--- Stored data entries ---
/-! ## Operations without a token -/

/-- A register of the page as GET_INFO returns it. -/
def vlqWord (off : Nat) (s : State) : Nat :=
  let p := VLQ.page
  if off = 0x060 then fget p VLQ.OWNER_STATE_STATE s + 4 * fget p VLQ.OWNER_STATE_SLOT s + 16 * fget p VLQ.OWNER_STATE_SLOTS_USED s +
    2 ^ 16 * fget p VLQ.OWNER_STATE_POLICY_VER s
  else if off = 0x064 then fget p VLQ.POLICY_FLOOR s
  else if off = 0x068 then fget p VLQ.ROLLBACK s + 256 * fget p VLQ.RUN_SVN s
  else if off = 0x06C then fget p VLQ.POLICY_NEW_DISC s + 16 * fget p VLQ.POLICY_FLAGS s + 2 ^ 16 * fget p VLQ.POLICY_WRAP_KEYS s
  else if off = 0x070 then fget p VLQ.REQ_CNT s
  else if off = 0x074 then fget p VLQ.REFUSE_CNT s
  else if off = 0x078 then fget p VLQ.VAULT_SEQ s
  else if 0x080 ≤ off then fget p (VLQ.OWNER_HASH.ix ((off - 0x080) / 4)) s else 0

/-- GET_INFO (R498). -/
def opGetInfo (_ : Nat) (b : List Nat) (s : State) : VaultRes :=
  if b ≠ [] then refuse 0x01 s else (0, (List.range 24).flatMap (fun i => leBytes 4 (vlqWord (0x060 + 4 * i) s)), s)

/-- The entropy source failed a health test: RESULT FAULT (R499, R527). -/
def entropyFault (req test : Nat) (s : State) : VaultRes :=
  (0x0D, [], s |> fault VLQ.page 0x02 |> emit 0x6011 srcVault req test 0)
/-- A store write failed: RESULT FAULT. -/
def storeFault (s : State) : VaultRes := (0x0D, [], fault VLQ.page 0x01 s)

/-- GET_NONCE (R500). -/
def opGetNonce (entropy : Option Nat) (req : Nat) (b : List Nat) (s : State) : VaultRes :=
  if b ≠ [] then refuse 0x01 s
  else match entropy with
    | some t => entropyFault req t s
    | none =>
      let n := randomBytes 32 s
      (0, n, { s with free := s.free + 1, vault := { s.vault with nonces := s.vault.nonces.insert req n } })

/-- GET_IDENTITY (R498). -/
def opGetIdentity (_ : Nat) (b : List Nat) (s : State) : VaultRes :=
  if b ≠ [] then refuse 0x01 s
  else
    let sg := Config.dsaSign identitySeed (sha3 (serialBytes s ++ kemKey)) (ascii "ZHV-KEM") (Config.freeNat s.free)
    (0, serialBytes s ++ Config.dsaPublic identitySeed ++ kemKey ++ sg, { s with free := s.free + 1 })

/-- GET_CERT (R498). -/
def opGetCert (_ : Nat) (b : List Nat) (s : State) : VaultRes :=
  if b ≠ [] then refuse 0x01 s else (0, Config.certificate.take 8192, s)

/-- The quote before its signature (R523). -/
def quoteBytes (nonce : List Nat) (s : State) : List Nat :=
  let v := s.vault
  leBytes 4 0x4554515A ++ leBytes 2 1 ++ leBytes 2 v.log.length ++ serialBytes s ++ leBytes 4 (fget DEV.page DEV.POWER_CYCLES s) ++
    leBytes 4 (fget DEV.page DEV.OP_TIME s) ++ [ nonce.length ] ++ List.replicate 3 0 ++ (nonce ++ List.replicate 64 0).take 64 ++
    leBytes 4 (s.otp.rollback % 256 + 256 * fget VLQ.page VLQ.RUN_SVN s + 2 ^ 16 * (s.otp.floor % 512)) ++
    (ownerHash s ++ List.replicate 64 0).take 64 ++ leBytes 4 v.policy.version ++
    leBytes 4 (fget VLQ.page VLQ.STATUS_LOCKED_OUT s + 2 * b2n (ownerState s = 2) + 4 * b2n v.logFull) ++ List.replicate 24 0 ++
    v.log.flatMap (fun m => [ m.kind, m.index ] ++ leBytes 2 m.seq ++ m.hash)

/-- QUOTE (R523). -/
def opQuote (req : Nat) (b : List Nat) (s : State) : VaultRes :=
  if b.length < 16 || 64 < b.length then refuse 0x01 s
  else
    let q := quoteBytes b s
    (0, q ++ Config.dsaSign identitySeed (sha3 q) (ascii "ZHV-QUOTE") (Config.freeNat s.free),
      { s with free := s.free + 1 } |> emit 0x600D srcVault req s.vault.log.length b.length)

/-- PREPARE_DISC (R511): a blank DLA disc mounted. -/
def opPrepare (_ : Nat) (b : List Nat) (s : State) : VaultRes :=
  let st := b.getD 0 0
  if b.length ≠ 17 || 1 < st then refuse 0x01 s
  else if fget FMT.page FMT.STATUS_STATE s ≠ 2 || !fon FMT.page FMT.STATUS_BLANK s || fon FMT.page FMT.STATUS_LEGACY s then refuse 0x0B s
  else if st = 0 && s.vault.policy.newDisc = 2 then refuse 0x05 s
  else (0, [], setVault { s.vault with prepare := some (st, b.drop 1) } s)

/-- DISC_LOCK (R516 row 2). -/
def opDiscLock (_ : Nat) (b : List Nat) (s : State) : VaultRes :=
  if b ≠ [] then refuse 0x01 s
  else if !fon XTS.page XTS.STATUS_KEY_LOADED s then refuse 0x0B s
  else (0, [], s |> zeroiseKey 2 |> fset FMT.page FMT.ENC_WITHHELD 3)

/-- VERIFY_IMAGE (R521). -/
def opVerifyImage (_ : Nat) (b : List Nat) (s : State) : VaultRes :=
  let n := ofLe ((b.drop 28).take 2)
  if b.length < 128 || (n ≤ 32 && b.length ≠ 128 + 80 * n + 4627 && b.length ≠ 128 + 80 * n + 9254) then refuse 0x01 s
  else (0, leBytes 4 (verdict b s.vault.imageKey s), s)

/-! ## Operations with a token (R504 to R510, R520, R524) -/

/-- An owner's hash and marker programmed into the next unused slot; `cut` stops short of the marker (R505). -/
def programOwner (key : List Nat) (cut : Bool) (s : State) : State :=
  setOtp { s.otp with owners := s.otp.owners ++ [⟨sha3 key, !cut⟩] } s
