-- ==== Sys2Proof/Machine/Intake.lean ====
section
/-!
DEFINITION. The intake: SUBMIT and its checks, acceptance, what each opcode does at once, aborts and restarts
(R414 to R421, R437 to R445, R590).
-/
namespace Sys2Proof.Machine

/-! ## The checks of R418 -/

/-- A disc that commands wait for: one is being mounted, or the drive is not ready yet (R432, R565). -/
def discAwaited (s : State) : Bool := fget FMT.page FMT.STATUS_STATE s == 1 || decide (fget DEV.page DEV.STATUS_BOOT_STATE s < 3)

/-- The range of a command passes the last LBA of the mounted disc. -/
def pastEnd (c : Cmd) (s : State) : Bool :=
  let last := fget FMT.page FMT.LAST_LBA s
  let n := if c.op = 5 then 32 * c.count else c.count
  discMounted s && (((c.reads || (c.op == 2 && c.stream == 0)) && decide (last < c.lba + n - 1)) || (c.op == 5 && decide (last + 1 < c.lba + n)))

/-- Code 5 of R418. -/
def invalid (c : Cmd) (s : State) : Bool :=
  let usesStream := (c.op == 1 || c.op == 2) && c.stream != 0
  c.op == 0 || decide (12 < c.op) || decide (64 ≤ c.flags) || (c.job.isNone && !ringOn c.cq s) || (c.clustered && c.count == 0) || pastEnd c s ||
    (c.op == 2 && bit c.flags 1 && decide (65536 < c.count)) ||
    ((c.op == 5 || c.op == 6 || usesStream) && discMounted s && legacyDisc s) ||
    (usesStream && (s.cl.strms.find c.stream).isNone) || (c.op == 5 && decide (c.lba % 32 ≠ 0)) ||
    (c.op == 7 && match c.offload with | some o => decide (2 ^ 24 < o.srcLen) || decide (2 ^ 25 < o.dstLen) | none => false) ||
    (c.op == 12 && decide (4 < c.arg0 % 8))

/-- A tag that a requester may not take: in use, or kept for the policy cores (R420). -/
def tagTaken (t req : Nat) (s : State) : Bool :=
  let a := fget TRF.page TRF.FW_TAGS_FIRST s
  let n := fget TRF.page TRF.FW_TAGS_COUNT s
  (s.cl.cmds.find t).isSome || (decide (a ≤ t) && decide (t < a + n) && !(decide (4 ≤ req) && decide (req ≤ 7)))

/-- RESULT.CODE of a SUBMIT (R418). -/
def intakeCode (t : Nat) (early : Bool) (c : Cmd) (s : State) : Nat :=
  if early then 1
  else if (s.cl.frozen.find c.req).isSome then 2
  else if 4096 ≤ s.cl.order.length then 3
  else if tagTaken t c.req s then 4
  else if invalid c s then 5
  else if c.op = 5 && decide (16384 ≤ s.cl.strms.length) then 6
  else 0

/-! ## Acceptance (R417, R421, R590) -/

/-- The LFSR advanced once. -/
def lfsrStep (x : Nat) : Nat :=
  let b := (bit x 31 != bit x 21) != (bit x 1 != bit x 0)
  (2 * x + b2n b) % 2 ^ 32

/-- The bit of OPMASK for an opcode. -/
def opClass (op : Nat) : Nat := if op = 1 then 0 else if op = 2 then 1 else if op = 3 then 2 else 3

/-- Tagging of a command accepted (R590, R591). -/
def tagging (t op : Nat) (s : State) : State :=
  let p := PMC.page
  if !fon p PMC.TAG_CFG_EN s then s
  else
    let x := lfsrStep s.cl.lfsr
    let s := setCl { s.cl with lfsr := x } s
    let n := fget p PMC.REC_RESERVED s
    if !bit (fget p PMC.TAG_CFG_OPMASK s) (opClass op) || x % 2 ^ fget p PMC.TAG_CFG_RATE_EXP s ≠ 0 then s
    else if 64 ≤ n then s |> cnt p PMC.TAG_MISSED PMC.kCNT_SAT |> sticky p PMC.kREC_FULL
    else s |> modCmd t (fun c => { c with slot := some ((fget p PMC.REC_HEAD s + n) % 64) })
      |> fset p PMC.REC_RESERVED (n + 1) |> cnt p PMC.TAGGED_CNT PMC.kCNT_SAT

/-- A SUBMIT's answer shown. -/
def showResult (code t req : Nat) (s : State) : State :=
  s |> fset TRF.page TRF.RESULT_CODE code |> fset TRF.page TRF.RESULT_TAG t |> fset TRF.page TRF.RESULT_REQ req

/-- A command accepted: its tag is taken and SEQ assigned. -/
def accept (t : Nat) (c : Cmd) (s : State) : State :=
  let p := TRF.page
  let n := s.cl.n + 1
  let k := s.claim claimTrf
  let s := s |> setCl { s.cl with n := n, cmds := s.cl.cmds.insert t { c with n := n, time := s.time }, order := s.cl.order ++ [t] }
    |> setClaim claimTrf (if k.holder = some c.req then { k with count := k.count + 1 } else k)
    |> showResult 0 t c.req |> fset p TRF.SEQ n |> cnt p TRF.ACCEPT_CNT TRF.kCNT_SAT |> pmc 0x02 c.req 1
  let m := s.cl.order.length
  s |> fset p TRF.STATUS_OUTSTANDING m |> fmax p TRF.OUTSTANDING_MAX m
    |> (if m = 4096 then raise p TRF.iTAGS_FULL else id) |> tagging t c.op

/-- The command fields as they stand, for a SUBMIT (R415). -/
def fieldsOf (req op : Nat) (s : State) : Cmd :=
  let p := TRF.page
  let n := fget p TRF.COUNT s
  { n := 0, req := req, op := op, flags := fget p TRF.CMD_FLAGS s, cq := fget p TRF.CMD_CQ s, lba := fget p TRF.LBA s, count := n,
    host := fget64 p TRF.HOST_ADDR_LO TRF.HOST_ADDR_HI s, stream := fget p TRF.STREAM s, arg0 := fget p TRF.ARG0 s, arg1 := fget p TRF.ARG1 s,
    xchk := fget64 p TRF.XCHK_LO TRF.XCHK_HI s, len := 2048 * n }

/-- A SUBMIT (R414, R417, R418): `fill` completes the command from what comes with it, `act` is what its opcode does at once. -/
def submit (op : Nat) (sub : Submit) (fill : Cmd → Cmd) (act : Nat → Cmd → State → State) (s : State) : State :=
  let p := TRF.page
  let t := sub.tag.toNat
  if !holds claimTrf sub.req s then sticky p TRF.kNOT_OWNER s
  else if !fon p TRF.CTRL_EN s then s
  else
    let s := fset p TRF.CMD_OPCODE op s
    let c := fill (fieldsOf sub.req op s)
    let code := intakeCode t sub.early c s
    if code ≠ 0 then s |> showResult code t sub.req |> cnt p TRF.REFUSE_CNT TRF.kCNT_SAT |> raise p TRF.iREFUSED
    else
      let s := accept t c s
      match s.cl.cmds.find t with
      | some c => act t c s
      | none => s

/-! ## Commands that need the disc (R418, R432, R565) -/

/-- A SEAL meets its sides (R352, R354, R573): sealed, mid-seal or open. -/
def acceptSeal (t : Nat) (c : Cmd) (s : State) : State :=
  let ds := [ 0, 1 ].filter (bit c.arg0)
  if legacyDisc s then endNow t 0x21 s
  else if ds = [] then endNow t 0x00 s
  else ds.foldl (fun u d =>
    if sealState d u = 2 then modCmd t (fun c => { c with sides := c.sides.insert d (2, 0), outcomes := c.outcomes ++ [0x21] }) u
    else if sealState d u = 3 then modCmd t (fun c => { c with sides := c.sides.insert d (1, 0) }) u
    else u |> setDisc { u.disc with sealWait := setBit u.disc.sealWait d } |> modCmd t (fun c => { c with sides := c.sides.insert d (0, 0) }))
    (modCmd t (fun c => { c with waitDisc := false }) s)

/-- A command that needs the mounted disc begins. A range that passes the last LBA of a disc mounted after its acceptance
completes ABORTED. -/
def withDisc (t : Nat) (s : State) : State :=
  match s.cl.cmds.find t with
  | none => s
  | some c =>
    if c.op = 4 then acceptSeal t c s
    else if pastEnd c s then endNow t 0x20 (modCmd t (fun c => { c with waitDisc := false }) s)
    else if c.op = 5 then openStream t c s
    else if c.op = 2 then placeWrite t c s
    else if c.inflates then s |> placeAt t c.lba c.count |> needContext t c.stream c.n
    else placeAt t c.lba c.count s

/-- An unload whose first step was run is in progress (R474). -/
def unloadPend (s : State) : Bool := match s.port.unload with | some u => u.pend | none => false

/-- A command that needs a disc, at acceptance; from an unload's first step it completes MEDIUM_ABSENT (R474). -/
def needDisc (t : Nat) (_ : Cmd) (s : State) : State :=
  if unloadPend s then endNow t 0x50 s
  else if discMounted s then withDisc t s
  else if discAwaited s then modCmd t (fun c => { c with waitDisc := true, placed := false }) s
  else endNow t 0x50 s

/-- READ (R415, R427). -/
def execRead (sub : Submit) (s : State) : Res := .next (submit 1 sub id needDisc s)
/-- WRITE (R347, R435). -/
def execWrite (sub : Submit) (s : State) : Res := .next (submit 2 sub id needDisc s)
/-- VERIFY (R415, R427). -/
def execVerify (sub : Submit) (s : State) : Res := .next (submit 3 sub id needDisc s)
/-- SEAL (R352 to R354). -/
def execSeal (sub : Submit) (s : State) : Res := .next (submit 4 sub id needDisc s)
/-- STREAM_OPEN (R434). -/
def execStreamOpen (sub : Submit) (s : State) : Res := .next (submit 5 sub id needDisc s)

/-- STREAM_CLOSE (R437). -/
def execStreamClose (sub : Submit) (s : State) : Res :=
  .next (submit 6 sub id (fun t c s =>
    if (s.cl.strms.find c.stream).isNone then endNow t 0x21 s else needContext t c.stream c.n s) s)

/-! ## OFFLOAD (R447) -/

/-- The offload block read: from host memory as fetched, or from buffer memory. -/
def offloadOf (c : Cmd) (block data : List Nat) (work : Nat) (s : State) : Option Offload :=
  (if c.req = 0 then some block else bufRead c.host 32 s).bind (fun b =>
    let src := ofLe (b.take 8)
    let n := ofLe ((b.drop 8).take 4)
    let d := if c.req = 0 then some (data.take n) else if 2 ^ 24 < n then some [] else bufRead src n s
    d.map (fun d => ⟨src, n, ofLe ((b.drop 12).take 4), ofLe ((b.drop 16).take 8), d, work, none⟩))

/-- OFFLOAD (R447). -/
def execOffload (sub : Submit) (block data : List (BitVec 8)) (work : BitVec 34) (s : State) : Res :=
  .next (submit 7 sub (fun c => { c with offload := offloadOf c (block.map BitVec.toNat) (data.map BitVec.toNat) work.toNat s })
    (fun t c s => if c.offload.isNone then endNow t 0x70 s else startOffloads s) s)

/-! ## Stopping a command (R310, R354, R416, R440) -/

/-- A cluster is being recorded. -/
def inEmission (home : Nat) (s : State) : Bool := [ 0, 1 ].any (fun h => (s.rec' h).emitting.any (fun e => e.home == home))

/-- A request of a stopped command leaves the pool; SQUALL stops for a cluster that nobody needs any more, and a cluster
not begun is not recorded. -/
def dropReq (s : State) (r : ClReq) : State :=
  let s := setCl { s.cl with reqs := s.cl.reqs.erase r } s |> showPool
  if s.cl.reqs.any (fun q => q.home == r.home) then s
  else if r.write then { s with encoded := s.encoded.filter (fun e => e.home != r.home) }
  else
    let p := placeOf r.home s
    match s.dec.held.find p with
    | some x => s |> sqRelease p |> cnt DEC.page DEC.SQ_ABANDONED DEC.kCNT_SAT |> emit 0x400D srcDecode p x.rung x.reads
    | none => s

/-- A stopped command's requests: what is being recorded stays, what has been recorded counts as recorded. -/
def stopReq (s : State) (r : ClReq) : State :=
  if r.write && r.recorded then takeEnd { kind := .written } s r
  else if r.write && inEmission r.home s then s
  else dropReq s r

--- Your assignment ---
Begin at the first line of the entries above and copy every line exactly, ending with the line that contains "else if off = 0x070".

--- Output for this exercise ---
/-! ## Operations without a token -/

/-- A register of the page as GET_INFO returns it. -/
def vlqWord (off : Nat) (s : State) : Nat :=
  let p := VLQ.page
  if off = 0x060 then fget p VLQ.OWNER_STATE_STATE s + 4 * fget p VLQ.OWNER_STATE_SLOT s + 16 * fget p VLQ.OWNER_STATE_SLOTS_USED s +
    2 ^ 16 * fget p VLQ.OWNER_STATE_POLICY_VER s
  else if off = 0x064 then fget p VLQ.POLICY_FLOOR s
  else if off = 0x068 then fget p VLQ.ROLLBACK s + 256 * fget p VLQ.RUN_SVN s
  else if off = 0x06C then fget p VLQ.POLICY_NEW_DISC s + 16 * fget p VLQ.POLICY_FLAGS s + 2 ^ 16 * fget p VLQ.POLICY_WRAP_KEYS s
  else if off = 0x070 then fget p VLQ.REQ_CNT s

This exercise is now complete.